Scientific investigators, working for the dictator - under a directive to seek ever new ways for transmitting knowledge to the younger generation - determined that the dead body, particularly the massively charged-up head, gradually loses its lifetime accumulation of information and conditioning. Normally, this simply drains off into the air. But tests demonstrated that the energy pulses could be drawn off into the heads of students by means of proper electrical connections. It was discovered - so it was claimed - that, when suddenly decapitated, the head released about 70% of its burden within a few minutes.
Thus the science of educational beheading was born under the firm directive of a farseeing dictatorship. In addition to its strictly utilitarian purpose, the method had become a means of giving recognition for meritorious scientific achievements to many persons who, because of their anti-government writings and activities, might never have been recommended for honours by over-zealous government agencies, smarting under criticism. This limitation on the part of loyal henchmen was recognized by the dictator, and - as he put it - the most useful redress made.
The student battle for head position had become an old tradition. And so, after his first startled reaction, Professor Higenroth submitted goodnaturedly to the minor indignities involved: a bloody scalp and a dizzy sense of having been battered by innumerable blunt instruments.
And, when they departed, he came to the door and cheerfully waved them goodbye.
On the morning after his second sleepless night, Professor Higenroth confessed to Eidy that for some reason, which was not clear to him, he was feeling concern about the moment of decapitation. All through the night - he reported - he had been literally haunted by endless images, which implied some kind of internal resistance to receiving the Accolade. In fact, he had even had fleeting moments when he found himself rejecting the Official Religion, with all its pleasant reassurances.
‘If this goes on,’ he said, ‘I may disgrace you by taking to my heels during this final night and heading for the Hills.’
The ‘Hills’ was a euphemism. The word referred to the anti-government forces who - it was rumoured - had their strongholds in great, fortified mountain regions. The rumour, Higenroth knew, was false. Modern arms made a physical redoubt anywhere on the planet unfeasible.
He saw that his words had quite properly alarmed Eidy. If an Accolade winner failed to show up at the block on Patriotic Day - tomorrow - a near relative substituted for him. The substitution had no educational value. It was merely a custom, designed according to official doctrine ‘to save the honour of the family, who naturally will not want to lose the Accolade.’
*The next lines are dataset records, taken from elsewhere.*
/-! ## MSI-X (R350) -/

/-- A holdoff in ticks. -/
def holdoffTicks (us : Nat) : Nat := ceilDiv (us * 24576) 1000

/-- MSIX_HOLDOFF_EXPIRY (R350). -/
def execMsixHoldoffExpiry (t vector : Nat) (s : State) : Host.Outcome State Fault Refusal :=
  s.runIf (decide (vector < 64)) (onTick t fun m =>
    let x := Sys2Proof.Machine.vector vector m
    if 0 < x.triggers ∧ x.since.any (fun e => decide (e + holdoffTicks x.holdoff ≤ m.clock.elapsed)) then sendVector vector m
    else m)

/-- A vector's mask is set or cleared; unmasking one whose pending bit is set sends its message (R350). -/
def setMask (v : Nat) (masked : Bool) (m : Part) : Part :=
  let x := vector v m
  let send_ := x.pba && !masked
  let m := setVector v { x with masked := masked, pba := x.pba && masked } m
  if send_ then sendMsix v m else m

/-- MSIX_UNMASK (R350). -/
def execMsixUnmask (t vector : Nat) (s : State) : Host.Outcome State Fault Refusal :=
  s.runIf (decide (vector < 64)) (onTick t (setMask vector false))

end Sys2Proof.Machine
end

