/-- A copy of a DRM context demodulates the frame that ends now: its cells wait in the de-interleaver, refined by FAC and SDC (R252). The
window moves once a frame, by its last symbol's gain references (R238, R250). (DEDUCED, log 31) -/
def drmUpTo (x : Ctx) (mode occ msc : Nat) (sdc : Option Nat) (coding : List Nat) (frame : Nat) (m : Part) (c : CopyState) : CopyState :=
  if !c.path.fed then c
  else
    let (useful, guard, n) := drmMode mode
    let p := frameFrom frame ((n * (useful + guard) : Nat) : Int) c.ofdm
    let (p, cells) := (List.range n).foldl (fun q s => drmSymbol mode occ x.cfg.occupancy c (copyExcluded x c m) s q) (p, [])
    let gains := (List.range n).flatMap fun s => (refsOn 1 mode occ s cells).map fun r => (s, r.1, r.2)
    let g : DrmGrid := { stop := m.clock.elapsed, mode := mode, occ := occ, cells := cells,
                         refs := gains.filter fun r => decide (r.2.2 ≠ {}), noise := 0 }
    let g := { g with noise := gridNoise g }
    let g := g.feed x.cfg.occupancy 0 1 coding
    let g := sdc.elim g fun k => g.feed x.cfg.occupancy 1 k coding
    let pair (z : Cx) : Int × Int := (z.re, z.im)
    let refs := gains.map fun r => r.2.2
    let bad := copyExcluded x c m
    let clean := decide (spanIn frame m.clock.elapsed bad = 0)
    let rate := if c.under = .lost ∨ !clean then p.rate
      else clampInt (-100000) 100000 (Config.clockOffset (p.prs.map pair) (refs.map pair))
    let last := refsOn 1 mode occ (n - 1) cells
    let p := if last.all fun r => decide (r.2 = {}) then p else moveWindow (firstPath (impulse (16 * useful) 16 useful last)) p
    let (ideal, error) := gridMer msc g
    let p := { p with ideal := p.ideal + ideal, error := p.error + error }
    { c with ofdm := { p with prs := if clean then refs else p.prs, rate := rate, grids := (g :: p.grids).take 128 } }

/-- The cells of the multiplex frame that the cell de-interleaver completes with the newest frame, of an interleaver `depth` frames deep. -/
def muxCells (opened depth : Nat) (grids : List DrmGrid) : List MscCell :=
  match grids with
  | [] => []
  | g :: _ =>
    let at_ (i : Nat) : MscCell :=
      let (back, j) := Config.cellOrder depth i
      match grids[back]?, (Config.drmCells 2 g.mode g.occ)[j]? with
      | some f, some e => f.take opened e.1 e.2
      | _, _ => none
    (List.range (Config.drmCells 2 g.mode g.occ).length).map at_

/-- The decisions of a multiplex frame make its cells references, for the cells that still wait (R252, R270). `newest` is the frame that
completed it. -/
def feedMux (newest depth n : Nat) (levels : List (List Bool)) (p : OfdmPath) : OfdmPath :=
  match p.grids.findIdx? fun g => decide (g.stop = newest) with
  | none => p
  | some at_ =>
    let cells := (p.grids[at_]?).elim [] fun g => Config.drmCells 2 g.mode g.occ
    { p with grids := (List.range cells.length).foldl (fun (grids : List DrmGrid) i =>
        let (back, j) := Config.cellOrder depth i
        match cells[j]? with
        | none => grids
        | some e => grids.modify (at_ + back) (DrmGrid.decide_ e.1 e.2 (pointOf n levels i))) p.grids }
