-- ==== Sys2Proof/Machine/Dispatch.lean ====
section
/-! DEFINITION. Dispatch: one arm per command, one direct call of its meaning. -/

namespace Sys2Proof.Machine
Since it was taken for granted that each family member would want such an honour for himself - of being the substitute - to prevent squabbling, an order of precedence had been established by decree: wife, father, mother, eldest brother, eldest sister, and so on. Children were exempted because the regime loved all children. However, if there were no near relatives, the next leading scientific contender for the Accolade fulfilled the honour.